9. A dynamically variable oscillating width and position adjustment assembly as defined in claim 8 wherein:

said first link means comprises,

a first member,

a second member identical with said first member and being operably positioned parallel with respect to said first member,

one end of each of said mutually parallel first and second members being pivotally connected to said first means connected to said frame; and

a drive stud shaft pivotally extending through an aperture at the other end of each of said first and second members.

10. A dynamically variable oscillating adjustment assembly as defined in claim 9 and wherein

said oscillating drive means being connected to one end of said drive stud shaft to oscillate said drive stud shaft; and

said coupling means including means for pivotally connecting said one end of said second link means to the other end of said drive stud shaft such that said oscillating drive means, said aperture at the other ends of said first and second members, and said one end of said second link means are all coaxially and pivotally mounted upon said drive stud shaft.
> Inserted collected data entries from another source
/-- Paths of which each step costs the largest over all of them (R85). -/
def alignSteps (bs : List Board) : List Board :=
  let m := (bs.map (·.steps)).foldl stepsMax []
  bs.map fun b =>
    let top := m.take b.steps.length
    { b.later (top.sum - b.steps.sum) with steps := top }

/-- Paths that meet: each keeps its clocks, and all share what R84–R87 take over every path. -/
def meetAll (bs : List Board) : List Board :=
  match alignSteps bs with
  | [] => []
  | b :: r => ((b :: r).map fun x => (b :: r).foldl Board.agree x).foldl keepBoard []

/-- A walk of a region starts from a drained scoreboard (R85). -/
def Board.rest (b : Board) : Board :=
  { b with done := b.t, sto := 0, ld := 0, cp := 0, shared := 0, flags := 0, tiles := [], ready := [], wild := 0 }

/-- A board from which the latest result counts only what issues after it. -/
def Board.own (b : Board) : Board := { b with done := b.t }

/-- A board inside a region that writes some registers, whatever pass it is. -/
def Board.inside (b : Board) (written : List Nat) : Board :=
  { b with
      consts := b.consts.filter fun (r, _) => !written.contains r
      copyAt := b.copyAt.filter fun (r, _) => !written.contains r }

/-- What a further pass over a region starts with, of what a pass that ends at some boards may have changed: the
descriptors, guards and transfers at their larger, and the latest start of a step, by the clocks before the end
(R84, R85). -/
def Board.again (b : Board) (ends : List Board) : Board :=
  { b with
      strm := ends.foldl (fun m e => bothAt m e.strm) b.strm, guards := ends.foldl (fun m e => maxAt m e.guards) b.guards
      xfer := (ends.map Board.xfer).foldl max b.xfer
      stepFrom := (b.stepFrom.toList ++ ends.filterMap fun e => e.stepFrom.map fun s => s + b.t - e.drained).max? }

/-- Whether nothing that `again` sets differs. -/
def Board.sameFacts (x y : Board) : Bool :=
  x.strm = y.strm && x.guards = y.guards && x.xfer = y.xfer && x.stepFrom = y.stepFrom

/-- `n` walks of a region charged to the path that enters it with `b`. The first ends at one of `first`, and
each further one, from the drained board `b0`, at one of `again`; a walk counts until its last result is
ready. `once` says that at least one pass is made. -/
def Board.fold (b : Board) (first : List Board) (b0 : Board) (again : List Board) (n : Nat) (written : List Nat)
    (once : Bool) : Board :=
  match first ++ again with
  | [] => b
  | e :: r =>
    let all := r.foldl Board.agree e
    let top (f : Board → Nat) (bs : List Board) : Nat := (bs.map f).foldl max 0
    let span := top Board.drained again - b0.t
    let t := if n = 0 then b.t else max b.t (top Board.drained first) + (n - 1) * span
    let out {α : Type} (l : List (Nat × α)) : List (Nat × α) := l.filter fun (k, _) => !written.contains k
    let keep := all.consts.filter fun (k, v) => once || afind k b.consts = some v
    let times (f : Board → Nat) : Nat := f b + n * (f all - f b)
    { b with
        t := t, done := max b.done t, ready := out b.ready, pJ := times Board.pJ
        consts := keep.foldl (fun c (k, v) => aput k v c) (out b.consts)
        copyAt := if once then all.copyAt.foldl (fun c (k, v) => aput k (max v t) c) (out b.copyAt) else out b.copyAt
        guards := if once then all.guards else maxAt b.guards all.guards
        strm := if once then all.strm else b.strm.filter fun (k, v) => afind k all.strm = some v
        copies := times Board.copies, hold := b.held + n * (top Board.held (first ++ again) - b.held)
        comms := times Board.comms
        holdFrom := if (e :: r).any fun x => x.holdFrom.isSome then some t else none
        xfer := if once then all.xfer else max b.xfer all.xfer
        stepFrom := ((e :: r).filterMap Board.stepFrom).max?.map fun f =>
          if b.stepFrom = some f then f else f + (n - 1) * span
        stepAt := if (e :: r).all fun x => x.stepAt = b.stepAt then b.stepAt else none
        kids := times Board.kids, kidsAll := times Board.kidsAll
        tileWork := maxAt b.tileWork all.tileWork
        device := b.device || all.device, mesh := b.mesh || all.mesh }

/-! ## Constants (R84) -/

def constOf (c : List (Nat × W64)) : GSrc → Option W64
  | .g n => afind n.val c
  | .gz => some 0
  | _ => none

def constDst (c : List (Nat × W64)) : GDst → Option W64
  | .g n => afind n.val c
  | .gz => some 0

/-- A GA operation on two constants. -/
def constGa (c : List (Nat × W64)) (a b : GSrc) (w : Bool) (op : ElementOp) : Option W64 :=
  (constOf c a).bind fun x => (constOf c b).map fun y => wordOp op w x y

/-- A GI operation on a constant. -/
def constGi (c : List (Nat × W64)) (a : GSrc) (v : W64) (op : ElementOp) : Option W64 :=
  (constOf c a).map fun x => op 64 x v 0

/-- The constant an instruction writes, where the walker can compute it. -/
def constValue (c : List (Nat × W64)) : Instr → Option W64
  | .movw _ i => some (i.signExtend 64)
  | .lim _ i => some (i.signExtend 64)
  | .limh d i => (constDst c d).map fun v => i ++ v.truncate 32
  | .groupAdd _ a b w => constGa c a b w elAdd
  | .groupSub _ a b w => constGa c a b w elSub
  | .groupMul _ a b w => constGa c a b w elMul
  | .groupMulhs _ a b w => constGa c a b w elMulhs
  | .groupMulhu _ a b w => constGa c a b w elMulhu
  | .divs _ a b w => constGa c a b w elDivs
  | .divu _ a b w => constGa c a b w elDivu
  | .rems _ a b w => constGa c a b w elRems
  | .remu _ a b w => constGa c a b w elRemu
  | .groupMins _ a b w => constGa c a b w elMins
  | .groupMinu _ a b w => constGa c a b w elMinu
  | .groupMaxs _ a b w => constGa c a b w elMaxs
  | .groupMaxu _ a b w => constGa c a b w elMaxu
  | .groupAnd _ a b w => constGa c a b w elAnd
  | .groupOr _ a b w => constGa c a b w elOr
  | .groupXor _ a b w => constGa c a b w elXor
  | .groupShl _ a b w => constGa c a b w elShl
  | .groupShru _ a b w => constGa c a b w elShru
  | .groupShrs _ a b w => constGa c a b w elShrs
  | .groupCeq _ a b w => constGa c a b w elOneEq
  | .groupCne _ a b w => constGa c a b w elOneNe
  | .groupClts _ a b w => constGa c a b w elOneLts
  | .groupCltu _ a b w => constGa c a b w elOneLtu
  | .sel d a b =>
    (constDst c d).bind fun z => (constOf c a).bind fun x => (constOf c b).map fun y => if z ≠ 0 then x else y
  | .groupAddi _ a i => constGi c a (i.signExtend 64) elAdd
  | .groupAndi _ a i => constGi c a (i.signExtend 64) elAnd
  | .groupOri _ a i => constGi c a (i.signExtend 64) elOr
  | .groupXori _ a i => constGi c a (i.signExtend 64) elXor
  | .groupShli _ a i => constGi c a (i.zeroExtend 64) elShl
  | .groupShrui _ a i => constGi c a (i.zeroExtend 64) elShru
  | .groupShrsi _ a i => constGi c a (i.zeroExtend 64) elShrs
  | _ => none

/-! ## What an instruction reaches -/

inductive Reach | load | store | atom
  deriving DecidableEq, Repr

/-- The space of a memory instruction. -/
def memOf : Instr → Option (Reach × Space)
  | .ld _ _ _ sp _ | .ldacq _ _ _ sp _ | .groupLd _ _ sp _ | .groupLdacq _ _ sp _ => some (.load, sp)
  | .st _ _ _ sp _ | .strel _ _ _ sp _ | .groupSt _ _ sp _ | .groupStrel _ _ sp _ => some (.store, sp)
  | .atom _ _ _ sp _ | .groupAtom _ _ _ sp _ => some (.atom, sp)
  | .sigSet _ _ | .sigAdd _ _ => some (.atom, .d)
  | _ => none

/-- The spaces an instruction names. -/
def spacesOf (i : Instr) : List Space :=
  match memOf i, i with
  | some (_, sp), _ => [sp]
  | none, .waita _ _ _ sp _ _ | none, .groupWaita _ _ _ sp _ _ => [waitSpace sp]
  | none, .strm _ _ _ sp => [sp]
  | _, _ => []

/-- `.b`, `.n` and `.g` go over the mesh (R91). -/
def overMesh (sp : Space) : Bool := sp = .b || sp = .n || sp = .g

/-! ## Engine operations (R84, R189) -/

/-- Ends and granules of a copy, as far as its registers are known: else one end in `.d`, and the other where a
granule and the first latency take longest (R84). -/
def copyEnds (c : List (Nat × W64)) (p : Nat) : List Space × Nat :=
  let n := match afind (p + 3) c with | some v => ceilDiv (f64 v 0 32) 64 | none => 0x4000000
  match afind p c with
  | none => ([.d, .b], n)
  | some w =>
    let b := [w]
    ((if copyKind b = 1 then [] else [copySrcSpace b]) ++ (if copyToQueue b then [] else [copyDstSpace b]), n)

/-- The spaces a copy reaches: its ends, its index list, and where its completion is written (R91). -/
def copyReach (c : List (Nat × W64)) (p : Nat) : List Space :=
  match afind p c with
  | none => [.d, .b, .n, .g]
  | some w =>
    let b := [w]
    (copyEnds c p).1 ++ (if copyIndexed b then [.s] else []) ++ if copyCompletes b then [copyDoneSpace b] else []

/-- k × bA over the whole of a matrix operation, as far as its registers are known. -/
def mxCost (r : Rates) (c : List (Nat × W64)) (p : Nat) : Nat :=
  match afind p c with
  | none => 16 * 256 * 8
  | some w =>
    let b := (List.range 8).map fun j => aget 0 (p + j) c
    let wide : Nat := if (afind (p + 1) c).isSome then max 1 (mxBits (mxFormA b)) else 8
    let far (sp : Space) : Nat := if sp = .s then 32 else 160 + 6 * r.hops sp
    let move : Nat := if (afind (p + 4) c).isSome then far (mxSource b 3).space else max (far .n) (far .g)
    mxTiles [w] *
      (if mxMultiplies [w] then mxK [w] * wide else if mxKind [w] = 2 then 1 else move)

/-- The spaces of a matrix operation's descriptors. -/
def mxSpaces (c : List (Nat × W64)) (p : Nat) : List Space :=
  [3, 5].map fun j => match afind (p + j + 1) c with | some _ => (mxSource ((List.range 8).map fun j => aget 0 (p + j) c) j).space | none => .n

/-- Tiles a matrix operation may write. -/
def mxWrites (c : List (Nat × W64)) (p : Nat) : List Nat :=
  match afind p c with
  | none => List.range 19
  | some w => if mxKind [w] = 3 then [18] else 18 :: (List.range (mxTiles [w])).map (mxFirst [w] + ·)

/-! ## One instruction (R82, R83, R86) -/

/-- What the walk of one section works with. -/
structure Pricer where
  v : Valid
  e : Seen
  r : Rates
  /-- listed pre-emption points at which a path ends (R30) -/
  points : List Nat

/-- Prefixes that stand before a word and that a path reaches; a branch past them reaches the word
unprefixed (R47). -/
def Pricer.prefixes (w : Pricer) (a : Nat) : List Item :=
  let pre (j : Nat) : Option Item :=
    if j ≤ a && (w.e.cover.getD (a - j) none).isSome then
      (w.e.x.at? (a - j)).filter fun i => isRoute i.word || isAccsrc i.word
    else none
  match pre 1 with
  | none => []
  | some i => i :: (pre 2).toList

/-- The clock at which a register an instruction reads is ready. -/
def Board.readyAt (b : Board) (lane : Bool) (k : Nat) : Nat :=
  if lane && decide (96 ≤ k) then (b.ready.map (·.2)).foldl max b.wild else max b.wild (aget 0 k b.ready)

/-- The clock at which what an instruction waits for, beyond its registers, is over (R82, R86, R112, R165,
R192). -/
def Board.waits (b : Board) (r : Rates) (lane root : Bool) (i : Instr) : Nat :=
  let when (p : Bool) (n : Nat) : Nat := if p then n else 0
  let tileAt (n : Nat) : Nat := aget 0 n b.tiles
  match i with
  | .strel _ _ _ _ _ | .groupStrel _ _ _ _ => b.sto
  | .fence k _ | .groupFence k _ =>
    max (when (k = .rel || k = .acqrel) b.sto) (when (k = .acq || k = .acqrel) b.ld)
  | .waitc l s => max (when (l ≠ 15) b.ld) (when (s ≠ 15) b.sto)
  | .groupWaitc l s c t =>
    max (max (when (l ≠ 15) b.ld) (when (s ≠ 15) b.sto)) (max (when (c ≠ 15) b.cp) (when (t ≠ 15) (tileAt 18)))
  | .exit | .ret => when (root || i = .exit) (max b.sto b.ld)
  | .groupExit | .groupRet => when ((root || i = .groupExit) && !lane) (max (max b.sto b.ld) (max b.cp (tileAt 18)))
  | .mxctlTilewait t => tileAt t.val
  | .mxctlCtab _ => tileAt 18
  | .shareLeave _ => max b.shared (b.t + r.sharedWork)
  | .csrr _ c | .csrw _ c => when (c = 2) b.flags
  | _ => 0

/-- Latency and energy of an instruction beyond what its class gives for itself. -/
def Pricer.cost (w : Pricer) (lane : Bool) (it : Item) (i : Instr) : Nat × Nat :=
  let r := w.r
  let l := if lane then r.l0 else 1
  match memOf i with
  | some (.atom, sp) => r.atomic sp l
  | some (_, sp) =>
    let two := match i with | .ld .qw _ _ _ _ | .st .qw _ _ _ _ => 2 | _ => 1
    r.access lane sp two l
  | none =>
    match i with
    | .quoteReq _ _ | .quoteAcc _ _ | .quoteDec _ _ | .quoteActual _ _ | .submit _ _ | .spawn _ _ => (24, 0)
    | .qpop _ =>
      let cs := r.streams.map fun sp => ((r.access true sp 1 4).1, r.copyEnergy [sp] 4)
      (cs.foldl (fun m c => max m c.1) 2, cs.foldl (fun m c => max m c.2) 0)
    | _ => ((classOf it.word).latency it.word, 0)

/-- A step ends at a phase instruction. -/
def Board.stepped (b : Board) : Board :=
  match b.stepAt with
  | some s => { b with steps := b.steps ++ [b.t - s], stepAt := some b.t }
  | none => b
11. A dynamically variable oscillating adjustment assembly as defined in claim 10 wherein said means for translating said first means connected to said frame comprises:

a stroke set slide block pivotally mounted between said first ends of said mutually parallel first and second members;

a set mount connected to said frame and operable to receive said stroke slide block; and

means to selectively translate said stroke set slide block within respect to said mount.

12. A dynamically variable oscillating adjustment assembly as defined in claim 11 and further comprising:

means for adjusting the position of said bell crank intermediate pivot with respect to said frame and said one end of said first link means wherein the position of oscillation of said second arm of said bell crank may be selectively varied.
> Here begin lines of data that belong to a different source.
-- ==== Sys2Proof/Machine/Placement.lean ====
section
/-! DEFINITION. What quotations hold (R91, R103, R104) and where the walker places a launch (R105, R106,
R109, R315, R316). -/

namespace Sys2Proof.Machine

/-! ## What is held -/

/-- A quotation that holds resources (R89). -/
def Quote.holds (q : Quote) : Bool := decide (1 ≤ q.state) && decide (q.state ≤ 4)

/-- A launch set aside for pre-emption holds its partitions no longer than its gangs (R290, R291). -/
def State.setAside (s : State) (qid : Nat) : Bool :=
  match s.launchOf qid with
  | some (_, l) => l.phase = .stopping || l.phase = .saved
  | none => false

/-- A running elastic launch, whose partitions a firm request may count as free (R93). -/
def State.runsElastic (s : State) (qid : Nat) : Bool :=
  match s.quote? qid, s.launchOf qid with
  | some q, some (_, l) => q.cls = 1 && q.state = 4 && l.phase = .running
  | _, _ => false

/-- Whether a quotation's claim counts, for a request that may or may not pre-empt. -/
def State.claimCounts (s : State) (preempts : Bool) (q : Quote) : Bool :=
  q.holds && !s.setAside q.id && !(preempts && s.runsElastic q.id)

/-- Partitions of a core that a quotation claims. -/
def Quote.partsOn (q : Quote) (core : Nat) : List Nat := (afind core q.cores).getD []

/-- The partition of a core that its cluster's service gang occupies (R103). -/
def servicePart (core : Nat) : Option Nat := if core / 16 % 2 = 0 ∧ core % 2 = 0 then some 15 else none

def CoreSt.part (c : CoreSt) (p : Nat) : Part := if h : p < 16 then c.parts[p] else Part.empty

/-- Whether a partition is free for a request (R103). -/
def State.freePart (s : State) (preempts : Bool) (core p : Nat) : Bool :=
  servicePart core ≠ some p &&
    (match ((s.core core).part p).qid with
     | some q => preempts && s.runsElastic q
     | none => true) &&
    !(s.quotes.any fun q => s.claimCounts preempts q && (q.partsOn core).contains p)

def State.freeParts (s : State) (preempts : Bool) (core : Nat) : List Nat :=
  (List.range 16).filter fun p => s.freePart preempts core p

/-- Whether the matrix engine of a core is free (R91). -/
def State.engineFree (s : State) (preempts : Bool) (core : Nat) : Bool :=
  !(s.quotes.any fun q => s.claimCounts preempts q && ((q.kernel.map (·.hasMatrix)).getD false) && q.partsOn core ≠ [])

/-- Gangs of a block on one core of its slot (R106). -/
def BlockSlot.gangsOn (b : BlockSlot) (gangs perPart core : Nat) : Nat :=
  let parts := b.cores.flatMap fun (c, ps) => ps.map fun _ => c
  ((List.range gangs).filter fun j => parts[j / max 1 perPart]? = some core).length

/-- ⌈g / p_b⌉: gangs of one partition (R106). -/
def Kernel.perPart (k : Kernel) (gangs : Nat) : Nat := ceilDiv gangs (max 1 (k.perBlock gangs))

/-- A length rounded up to a multiple of 64. -/
def up64 (n : Nat) : Nat := ceilDiv n 64 * 64

/-- Bytes of slice storage a slot takes on a core: the scratch and the queue storage of its gangs (R104). -/
def Kernel.areaBytes (k : Kernel) (x : Shape) (b : BlockSlot) (core : Nat) : Nat :=
  let g := k.blockGangs x
  up64 k.scratch + b.gangsOn g (k.perPart g) core * k.gangStore

/-- Slice storage in use on a core: start and bytes (R316). A pre-empted launch keeps its own (R291); a
spawned gang's queues stand in storage of their own. -/
def State.areasOn (s : State) (core : Nat) : List (Nat × Nat) :=
  ((s.gangs ++ s.launches.flatMap fun (_, l) => l.saved).filterMap fun (g, x) =>
    if gangCore g = core && x.origin = .spawned then some (x.store, x.storeBytes) else none) ++
  (s.quotes.filter Quote.holds).flatMap fun q =>
    match q.kernel with
    | none => []
    | some k => q.slots.filterMap fun b => (afind core b.bases).map fun base => (base, k.areaBytes q.shape b core)

/-- The lowest place for `n` bytes, a multiple of 64, clear of what is in use, of the reserved top and of
core 0's firmware region (R316). -/
def fitArea (core n : Nat) (used : List (Nat × Nat)) : Option Nat :=
  let low := if core = 0 then 0x10000 else 0
  let clear (o : Nat) : Bool := used.all fun (b, l) => decide (o + n ≤ b) || decide (b + l ≤ o) || decide (l = 0)
  let starts := low :: (used.map fun (b, l) => max low (up64 (b + l)))
  ((starts.filter fun o => clear o && decide (o + n ≤ grantBase)).min?)

/-- Grants held and not yet written on a core: all, and those of an ASID (R104). -/
def State.heldGrants (s : State) (core : Nat) (asid : Option Nat) : Nat :=
  ((s.quotes.filter fun q => decide (1 ≤ q.state) && decide (q.state ≤ 3)).map fun q =>
    if (asid = none || asid = some q.asid) && decide (0 < (q.kernel.map (·.scratch)).getD 0) then
      (q.slots.filter fun b => b.cores.any fun (c, _) => c = core).length
    else 0).sum

/-- Valid grants of a slice that name an ASID (R202). -/
def grantsOf (mem : List Host.Cell) (core asid : Nat) : Nat :=
  ((grantEntries mem core).filter fun i => readLE mem (sliceKey core (grantBase + 16 * i) + 8) 2 = asid).length

/-- Whether a slice's grant table takes one more scratch grant beside `n` of the same placement (R104). -/
def State.grantRoom (s : State) (k : Kernel) (core asid n : Nat) : Bool :=
  decide (k.scratch = 0) ||
    (decide ((grantEntries s.mem core).length + s.heldGrants core none + n < 1024) &&
      decide (grantsOf s.mem core asid + s.heldGrants core (some asid) + n < 16))

/-- Whether a core's instruction cache takes the code (R116): 224 KiB of locked lines, those of every
quotation that holds partitions of the core included, whose code its launch will lock. -/
def State.codeRoom (s : State) (w : Kernel × Nat) (core : Nat) : Bool :=
  let held := (s.quotes.filter fun q => q.holds && q.partsOn core ≠ []).filterMap fun q => q.kernel.map fun k => (q.asid, k)
  let open_ := (s.launches.filter fun (_, l) => l.slots.any fun b => b.cores.any fun (c, _) => c = core).map
    fun (_, l) => (l.asid, l.kernel)
  decide (codeLines (held ++ open_ ++ [(w.2, w.1)]) ≤ 3584)

/-! ## A request -/

/-- What a placement is sought for. -/
structure Want where
  k : Kernel
  asid : Nat
  shape : Shape
  preempts : Bool

def Want.gangs (w : Want) : Nat := w.k.blockGangs w.shape
def Want.perBlock (w : Want) : Nat := w.k.perBlock w.gangs
def Want.perPart (w : Want) : Nat := w.k.perPart w.gangs

/-- Blocks of the launch: the product of the extents of levels 2 to 5 (R87). -/
def Shape.blocks (x : Shape) : Nat := x.extent 2 * x.extent 3 * x.extent 4 * x.extent 5

/-- What a placement has taken: slots, and the rectangles of neighbourhoods. -/
structure Taken where
  slots : List BlockSlot
  boxes : List (List Nat)

/-- Partitions of a core that a placement has not taken. -/
def State.left (s : State) (w : Want) (t : Taken) (core : Nat) : List Nat :=
  if s.present core && s.codeRoom (w.k, w.asid) core && (!w.k.hasMatrix || s.engineFree w.preempts core) then
    let used := t.slots.flatMap fun b => (afind core b.cores).getD []
    (s.freeParts w.preempts core).filter fun p => !used.contains p
  else []

/-- The base of one more slot's region on a core, if the core can take it (R104, R316). -/
def State.areaFor (s : State) (w : Want) (t : Taken) (b : BlockSlot) (core : Nat) : Option Nat :=
  let mine := t.slots.filterMap fun x => (afind core x.bases).map fun base => (base, w.k.areaBytes w.shape x core)
  if s.grantRoom w.k core w.asid mine.length then
    fitArea core (w.k.areaBytes w.shape b core) (s.areasOn core ++ mine)
  else none

/-- A slot over the partitions given, with its regions; none where a core cannot take it. -/
def State.slotOver (s : State) (w : Want) (t : Taken) (cores : List (Nat × List Nat)) : Option BlockSlot :=
  let b : BlockSlot := { cores := cores, bases := [], block := none, last := none }
  let bases := cores.map fun (c, _) => (s.areaFor w t b c).map fun o => (c, o)
  if bases.all Option.isSome then some { b with bases := bases.filterMap id } else none

/-- One more slot taken. -/
def Taken.add (t : Taken) (b : BlockSlot) : Taken := { t with slots := t.slots ++ [b] }

/-! ## A plain launch (R105) -/

/-- Slots of at most 16 partitions formed on one core. -/
def State.slotsOn (s : State) (w : Want) (core top : Nat) : Nat → Taken → Taken
  | 0, t => t
  | fuel + 1, t =>
    let free := s.left w t core
    if top ≤ t.slots.length || free.length < w.perBlock then t
    else
      match s.slotOver w t [(core, free.take w.perBlock)] with
      | some b => s.slotsOn w core top fuel (t.add b)
      | none => t

/-- The run of adjacent cores from a first one that gives `n` partitions. -/
def State.runFrom (s : State) (w : Want) (t : Taken) (row : Nat) : Nat → Nat → Nat → Option (List (Nat × List Nat))
  | 0, _, _ => none
  | fuel + 1, core, n =>
    let free := s.left w t core
    if core / 16 ≠ row || free = [] then none
    else if n ≤ free.length then some [(core, free.take n)]
    else (s.runFrom w t row fuel (core + 1) (n - free.length)).map fun r => (core, free) :: r

/-- Slots of more than 16 partitions, by their first core. -/
def State.runSlots (s : State) (w : Want) (top : Nat) (t : Taken) (core : Nat) : Taken :=
  if top ≤ t.slots.length then t
  else
    match (s.runFrom w t (core / 16) 16 core w.perBlock).bind (s.slotOver w t) with
    | some b => t.add b
    | none => t

def State.placePlain (s : State) (w : Want) : Taken :=
  let top := w.shape.blocks
  let none_ : Taken := { slots := [], boxes := [] }
  if w.perBlock ≤ 16 then (List.range 192).foldl (fun t c => s.slotsOn w c top 16 t) none_
  else (List.range 192).foldl (fun t c => s.runSlots w top t c) none_

/-! ## Neighbourhoods (R109) -/

/-- The rectangle of n blocks: the smallest area, then the smaller w + h, then the larger w. -/
def rectOf (n : Nat) : Nat × Nat :=
  let all := (List.range 16).flatMap fun w => (List.range 12).map fun h => (w + 1, h + 1)
  let key (r : Nat × Nat) : Nat := r.1 * r.2 * 1024 + (r.1 + r.2) * 32 + (16 - r.1)
  (all.filter fun r => decide (n ≤ r.1 * r.2)).foldl (fun m r => if key r < key m then r else m) (16, 12)

/-- Cores of a rectangle in row-major order; none where it leaves the mesh. -/
def boxCores (corner : Nat) (r : Nat × Nat) : Option (List Nat) :=
  if corner % 16 + r.1 ≤ 16 ∧ corner / 16 + r.2 ≤ 12 then
    some ((List.range (r.1 * r.2)).map fun i => corner + i / r.1 * 16 + i % r.1)
  else none

/-- A neighbourhood's slots over the first cores of a rectangle. -/
def State.slotsOver (s : State) (w : Want) (t : Taken) : List Nat → Option Taken
  | [] => some t
  | c :: r =>
    let free := s.left w t c
    if free.length < w.perBlock then none
    else
      match s.slotOver w t [(c, free.take w.perBlock)] with
      | some b => s.slotsOver w (t.add b) r
      | none => none

def State.placeBox (s : State) (w : Want) (n : Nat) (r : Nat × Nat) (t : Taken) (corner : Nat) : Taken :=
  if w.shape.blocks ≤ t.slots.length then t
  else
    match boxCores corner r with
    | none => t
    | some cs =>
      if t.boxes.any fun b => b.any cs.contains then t
      else
        match s.slotsOver w t (cs.take n) with
        | some u => { u with boxes := cs :: u.boxes }
        | none => t

def State.placeNear (s : State) (w : Want) : Taken :=
  let n := w.shape.extent 2
  let none_ : Taken := { slots := [], boxes := [] }
  if 16 < w.perBlock then none_ else (List.range 192).foldl (s.placeBox w n (rectOf n)) none_

/-! ## A standing quotation (R264, R315) -/

/-- The rectangle a standing request names: top-left core, width, height. -/
def Shape.standing (x : Shape) : Nat × Nat × Nat :=
  let r := x.ext.getD 2 0
  (r % 256, r / 256 % 256, r / 65536 % 256)

/-- The k storage slots of one core, over its lowest free partition. -/
def State.storageOn (s : State) (w : Want) (core p : Nat) : Nat → Taken → Option Taken
  | 0, t => some t
  | n + 1, t =>
    match s.slotOver w t [(core, [p])] with
    | some b => s.storageOn w core p n (t.add b)
    | none => none

def State.placeStanding (s : State) (w : Want) : Taken :=
  let (corner, wd, ht) := w.shape.standing
  let none_ : Taken := { slots := [], boxes := [] }
  match boxCores corner (wd, ht) with
  | none => none_
  | some cs =>
    let step (t : Option Taken) (c : Nat) : Option Taken :=
      t.bind fun t => (s.left w t c).head?.bind fun p => s.storageOn w c p w.k.fit t
    (cs.foldl step (some none_)).getD none_

/-! ## The placement -/

/-- A placement: the slots, and the rectangle its hops are charged over (R84). -/
structure Placed where
  slots : List BlockSlot
  rect : Nat × Nat

def State.place? (s : State) (w : Want) : Placed :=
  if w.k.watch then
    let (_, wd, ht) := w.shape.standing
    { slots := (s.placeStanding w).slots, rect := (wd, ht) }
  else if w.shape.neighbour then { slots := (s.placeNear w).slots, rect := rectOf (w.shape.extent 2) }
  else { slots := (s.placePlain w).slots, rect := (1, 1) }

/-- Cores with the partitions taken there, ascending. -/
def heldCores (bs : List BlockSlot) : List (Nat × List Nat) :=
  (bs.flatMap (·.cores)).foldl (fun m (c, ps) => aput c ((((afind c m).getD []) ++ ps).eraseDups) m) []

end Sys2Proof.Machine
end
13. A dynamically variable oscillating adjustment assembly as defined in claim 12 wherein said means for adjusting the position of said bell crank intermediate pivot comprises:

a slide member for pivotally supporting said bell crank intermediate pivot; and

means connected to said frame and said slide member for translating said slide member and thus said bell crank intermediate pivot with respect to said frame.
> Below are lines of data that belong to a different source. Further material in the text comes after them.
-- ==== Sys2Proof/Machine/Core.lean ====
section
/-! DEFINITION. The machine as the host takes it. -/

def Sys2Proof.core : Host.Core :=
  { State := Sys2Proof.Machine.State, Fault := Sys2Proof.Machine.Fault, Refusal := Sys2Proof.Machine.Refusal,
    step := Sys2Proof.Machine.step, reset := Sys2Proof.Machine.State.reset }
end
14. A dynamically variable oscillating adjustment assembly as defined in claim 8 and further comprising:

means for adjusting the position of said bell crank intermediate pivot with respect to said frame and said one end of said first link means wherein the positio of oscillation of said second arm of said bell crank may be selectively varied.

15. A dynamically variable oscillating adjustment assembly comprising:

a frame;

a first link means;

first means connected to said frame for pivotally connecting one end of said first link means to said frame, including

means for translating said first link means with respect to said frame such that the pivot point of said first link means may be selectively adjusted with respect to said frame;

a second link means pivotally connected at one end of the other end of said first link means;

a bell crank having a first arm and a second arm and an intermediate pivot;

second means connected to said frame for pivotally connecting said bell crank intermediate pivot to said frame; and

means for pivotally connecting said first arm of said bell crank to the other end of said second link means, wherein oscillation of said other end of said first link means will operably oscillate said second arm of said bell crank and adjustment of the position of said first link means with respect to said frame will operably vary the stroke of the oscillation of said second arm of said bell crank;

means for adjusting the position of said bell crank intermediate pivot with respect to said frame and said one end of said first link means wherein the position of oscillation of said second arm of said bell crank may be selectively varied.

16. A dynamically variable oscillating adjustment assembly as defined in claim 15 wherein said means for adjusting the position of said bell crank intermediate pivot comprises:

a slide member for pivotally supporting said bell crank intermediate pivot; and

means connected to said frame and said slide member for translating said slide member and thus said bell crank intermediate pivot with respect to said frame.